Eretmorhipis was a relatively small reptile, with the second specimen IVPP V4070 measuring about 1 m in total body length. It is unique among hupehsuchians in having manual and pedal digits that radiate in a fan-like shape. Like other hupehsuchians, it has three overlapping layers of armor-like osteoderms over its spine, but the osteoderms of the uppermost layer are significantly larger than they are in other hupehsuchians, each spanning the length of four vertebrae.
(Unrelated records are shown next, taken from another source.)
/-- The draft's items for this station (R46). -/
def selfItems (own : Station) (items : List DraftItem) : List Item :=
  (items.filter fun d => d.target == own).map (·.item)

/-- The draft's items for other targets, in draft order (R55). -/
def remoteItems (own : Station) (items : List DraftItem) : List DraftItem :=
  items.filter fun d => d.target != own

/-- The number of items for a target. -/
def countFor (target : Station) (items : List DraftItem) : Nat := items.countP fun d => d.target == target

/-- The target list of a proposal: each other target with its item count, PENDING (R59). -/
def targetEntries (own : Station) (items : List DraftItem) : List TargetEntry :=
  (otherTargets own items).map fun t => { station := t, count := countFor t items, result := .pending }

/-! ### Closing and the decision log (R72, R73) -/

/-- Add an entry to the decision log (R73). -/
def addLog (entry : LogEntry) (log : List LogEntry) : List LogEntry :=
  let kept := log.filter fun e => e.set != entry.set
  let room := if kept.length < Config.logLimit then kept else kept.drop 1
  room ++ [entry]

/-- A proposal closes: log entry, OUTCOME, IDLE; `abort` is absent for COMMITTED (R72). -/
def closeWith (entry : LogEntry) (s : State) : State :=
  raise .outcome (s.setProp { s.prop with activity := .idle, log := addLog entry s.prop.log })

/-- The log entry of a proposal as it stands at the close (R72). -/
def closingEntry (p : Proposal) (abort : Option AbortReason) : LogEntry :=
  { set := p.set, epoch := p.epoch, abort := abort, targets := p.targets,
    selfResult := if p.selfIncluded then some p.selfResult else none }

/-- The open proposal closes with an outcome (R72). -/
def closeProposal (abort : Option AbortReason) (s : State) : State :=
  match s.prop.activity with
  | .active p => closeWith (closingEntry p abort) s
  | _ => s

/-! ### Aborting (R62, R68) -/

/-- The proposal's outstanding frame is withdrawn from the queue, or dropped while it waits for room (R62). -/
def withdrawOutstanding (s : State) : State :=
  withdrawFrame isProposalFrame (mapProposal (fun p => { p with outstanding := none }) s)

/-- The open proposal enters ABORTING with a reason: the outstanding frame goes, ABORT is enqueued, the self record is
freed (R68). -/
def abortProposal (reason : AbortReason) (s : State) : State :=
  match s.prop.activity with
  | .active p =>
    let s₁ := withdrawOutstanding s
    let s₂ := mapProposal (fun q => { q with phase := .aborting, abortReason := some reason }) s₁
    freeSelf p.set (offerProposalFrame (ownFrame s none (.abort p.set reason)) s₂)
  | _ => s

/-- The open proposal closes ABORTED with a reason at once: its outstanding frame is withdrawn, no ABORT is sent, the
self record is freed (R66, R67, R68). -/
def closeAborted (reason : AbortReason) (s : State) : State :=
  match s.prop.activity with
  | .active p => freeSelf p.set (closeProposal (some reason) (withdrawOutstanding s))
  | _ => s

/-! ### Staging and calling (R61, R63) -/

/-- The items of the next STAGE frame: up to four, all for the target of the first (R61). -/
def nextStageItems (p : Proposal) : List DraftItem :=
  match p.items.drop p.nextStage with
  | [] => []
  | d :: rest => (d :: rest.takeWhile fun x => x.target == d.target).take 4

/-- Enqueue the next STAGE frame (R61). -/
def enqueueStage (s : State) : State :=
  match s.prop.activity with
  | .active p =>
    match nextStageItems p with
    | [] => s
    | d :: rest =>
      offerProposalFrame (ownFrame s (some d.target) (.stage p.set ((d :: rest).map (·.item)))) s
  | _ => s

/-- Every other target has member state PRESENT (R63 check 1). -/
def targetsPresent (s : State) (targets : List TargetEntry) : Bool :=
  targets.all fun t => s.memb.entries[t.station].state == .present

/-- The lead of an epoch is at least n bit times (R58, R63, R66). -/
def leadAtLeast (s : State) (epoch : NetTime) (n : Nat) : Bool :=
  decide (bitMicros s.ctl.rate n ≤ sdiff epoch s.time.now)

/-- The target list that a CALL carries (R63). -/
def callList (targets : List TargetEntry) : List CallEntry :=
  targets.map fun t => { station := t.station, count := BitVec.ofNat 8 t.count }

/-- Enqueue the CALL and enter CALLING (R63 check 4). -/
def enqueueCall (s : State) : State :=
  match s.prop.activity with
  | .active p =>
    offerProposalFrame (ownFrame s none (.call p.set p.epoch (callList p.targets)))
      (mapProposal (fun q => { q with phase := .calling }) s)
  | _ => s

/-- Checks 3 and 4 before the CALL (R63). -/
def leadThenCall (s : State) : State :=
  match s.prop.activity with
  | .active p => if leadAtLeast s p.epoch Config.submitLeadBits then enqueueCall s else abortProposal .late s
  | _ => s

/-- The per-target result that a verdict sets (R63, R65). -/
def resultOf : Verdict → TargetResult
  | .ready => .ready
  | .refused reason => .refused reason

/-- The checks when the last STAGE has been sent: targets, self vote, lead, CALL (R63). The order of R63 holds at and near
the epoch too, so a report taken there can end in TARGET_ABSENT or SELF_REFUSED where R69 says LATE. DESIGN CHOICE (log 40). A check
that fails ends the phase with its own reason, so a WITHDRAW that comes next finds ABORTING and is refused, where R70 says that both
orders end in WITHDRAWN. DESIGN CHOICE (log 43). -/
def preCallChecks (s : State) : State :=
  match s.prop.activity with
  | .active p =>
    if !targetsPresent s p.targets then abortProposal .targetAbsent s
    else if p.selfIncluded then
      let verdict := selfVerdict p.set p.selfCount p.epoch s
      let s₁ := mapProposal (fun q => { q with selfResult := resultOf verdict })
        (castSelfVote p.set p.selfCount p.epoch s)
      if verdict = .ready then leadThenCall s₁ else abortProposal .selfRefused s₁
    else leadThenCall s
  | _ => s

/-! ### Sent reports (R61, R64, R67, R68) -/

/-- A STAGE has been sent: the next STAGE, or the checks before the CALL (R61). DEDUCED (log 25). -/
def stageSent (s : State) : State :=
  match s.prop.activity with
  | .active p =>
    let p' := { p with nextStage := p.nextStage + (nextStageItems p).length, outstanding := none }
    let s₁ := setActivity (.active p') s
    if p'.nextStage < p'.items.length then enqueueStage s₁ else preCallChecks s₁
  | _ => s

/-- The CALL has been sent: VOTING, with the reply window (R64). -/
def callSent (s : State) : State :=
  mapProposal (fun p =>
    { p with
      phase := .voting
      callSent := true
      outstanding := none
      windowStart := some (windowEndAt s 0)
      windowEnd := some (windowEndAt s p.targets.length) }) s

/-- The COMMIT has been sent: the proposal closes COMMITTED and its self record becomes ARMED (R67, R48), at an epoch exactly 2^47
microseconds away too. DESIGN CHOICE (log 41). -/
def commitSent (s : State) : State :=
  match s.prop.activity with
  | .active p => armSelf p.set (closeProposal none s)
  | _ => s

/-- The reason stored on entry to ABORTING (R68). It is present in that phase (R55). DESIGN CHOICE (log 29). -/
def storedReason (p : Proposal) : AbortReason := p.abortReason.getD .late

/-- The ABORT has been sent: the proposal closes ABORTED with the stored reason (R68). -/
def abortSent (s : State) : State :=
  match s.prop.activity with
  | .active p => closeProposal (some (storedReason p)) s
  | _ => s

/-! ### The epoch and loss of lock (R67 to R69, R71) -/

/-- Network time has reached the epoch of the open proposal in a phase that the epoch ends (R67 to R69), by R80 alone: after a step
back of nearly half the circle too, though R67 leaves COMMITTING as it is at a step back. DESIGN CHOICE (log 42). -/
def proposerEpochDue (s : State) : Bool :=
  match s.prop.activity with
  | .active p =>
    reached s.time.now p.epoch &&
      match p.phase with
      | .staging => true
      | .calling => true
      | .voting => false
      | .committing => true
      | .aborting => p.callSent
  | _ => false

/-- What the epoch does to the open proposal (R67 to R69). -/
def meetProposerEpoch (s : State) : State :=
  if proposerEpochDue s then
    match s.prop.activity with
    | .active p =>
      match p.phase with
      | .staging => abortProposal .late s
      | .calling => abortProposal .late s
      | .committing => closeAborted .late s
      | .aborting => closeAborted (storedReason p) s
      | .voting => s
    | _ => s
  else s

/-- The Proposer Unit's reaction to UNLOCKED (R71). -/
def proposerLosesLock (s : State) : State :=
  match s.prop.activity with
  | .active p =>
    match p.phase with
    | .staging => abortProposal .lockLost s
    | .calling => abortProposal .lockLost s
    | .committing => abortProposal .lockLost s
    | .voting => setActivity (.active { p with lockLost := true }) s
    | .aborting => s
  | _ => s

/-! ### The window end (R66) -/

/-- Every result still PENDING becomes NO_REPLY (R66). -/
def settleResults (targets : List TargetEntry) : List TargetEntry :=
  targets.map fun t => if t.result = .pending then { t with result := .noReply } else t

/-- The result is a refusal. -/
def isRefused (r : TargetResult) : Bool :=
  match r with
  | .refused _ => true
  | _ => false

/-- The proposal commits at its window end (R66). -/
def commits (s : State) (p : Proposal) (targets : List TargetEntry) : Bool :=
  !p.lockLost && targets.all (fun t => t.result == .ready) && leadAtLeast s p.epoch Config.commitLeadBits

/-- The first reason that applies when it aborts (R66). -/
def windowAbortReason (p : Proposal) (targets : List TargetEntry) : AbortReason :=
  if p.lockLost then .lockLost
  else if targets.any (fun t => isRefused t.result) then .refused
  else if targets.any (fun t => t.result == .noReply) then .noReply
  else .late

/-- The decision at the window end (R66). -/
def decideVote (s : State) : State :=
  match s.prop.activity with
  | .active p =>
    let targets := settleResults p.targets
    let s₁ := setActivity (.active { p with targets := targets }) s
    if commits s p targets then
      offerProposalFrame (ownFrame s none (.commit p.set)) (mapProposal (fun q => { q with phase := .committing }) s₁)
    else if 0 < sdiff p.epoch s.time.now then abortProposal (windowAbortReason p targets) s₁
    else closeAborted (windowAbortReason p targets) s₁
  | _ => s

/-- The reply window of the open proposal has ended and the proposal is VOTING (R66). -/
def windowDue (s : State) : Bool :=
  match s.prop.activity with
  | .active p =>
    p.phase == .voting &&
      match p.windowEnd with
      | some t => decide (t ≤ s.clock.osc)
      | none => false
  | _ => false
These upper-layer osteoderms are also widely spaced. The torso of Eretmorhipis is elongated and encased in a bony tube formed from thickened ribs and gastralia, similar to the bony tube of the hupehsuchian Parahupehsuchus, but less extensive.

== Discovery ==
The first specimen, discovered in the 1991, was missing a head. The next, more complete, fossils were found in 2015 by Wong Cheng of the Wuhan Center of China Geological Survey.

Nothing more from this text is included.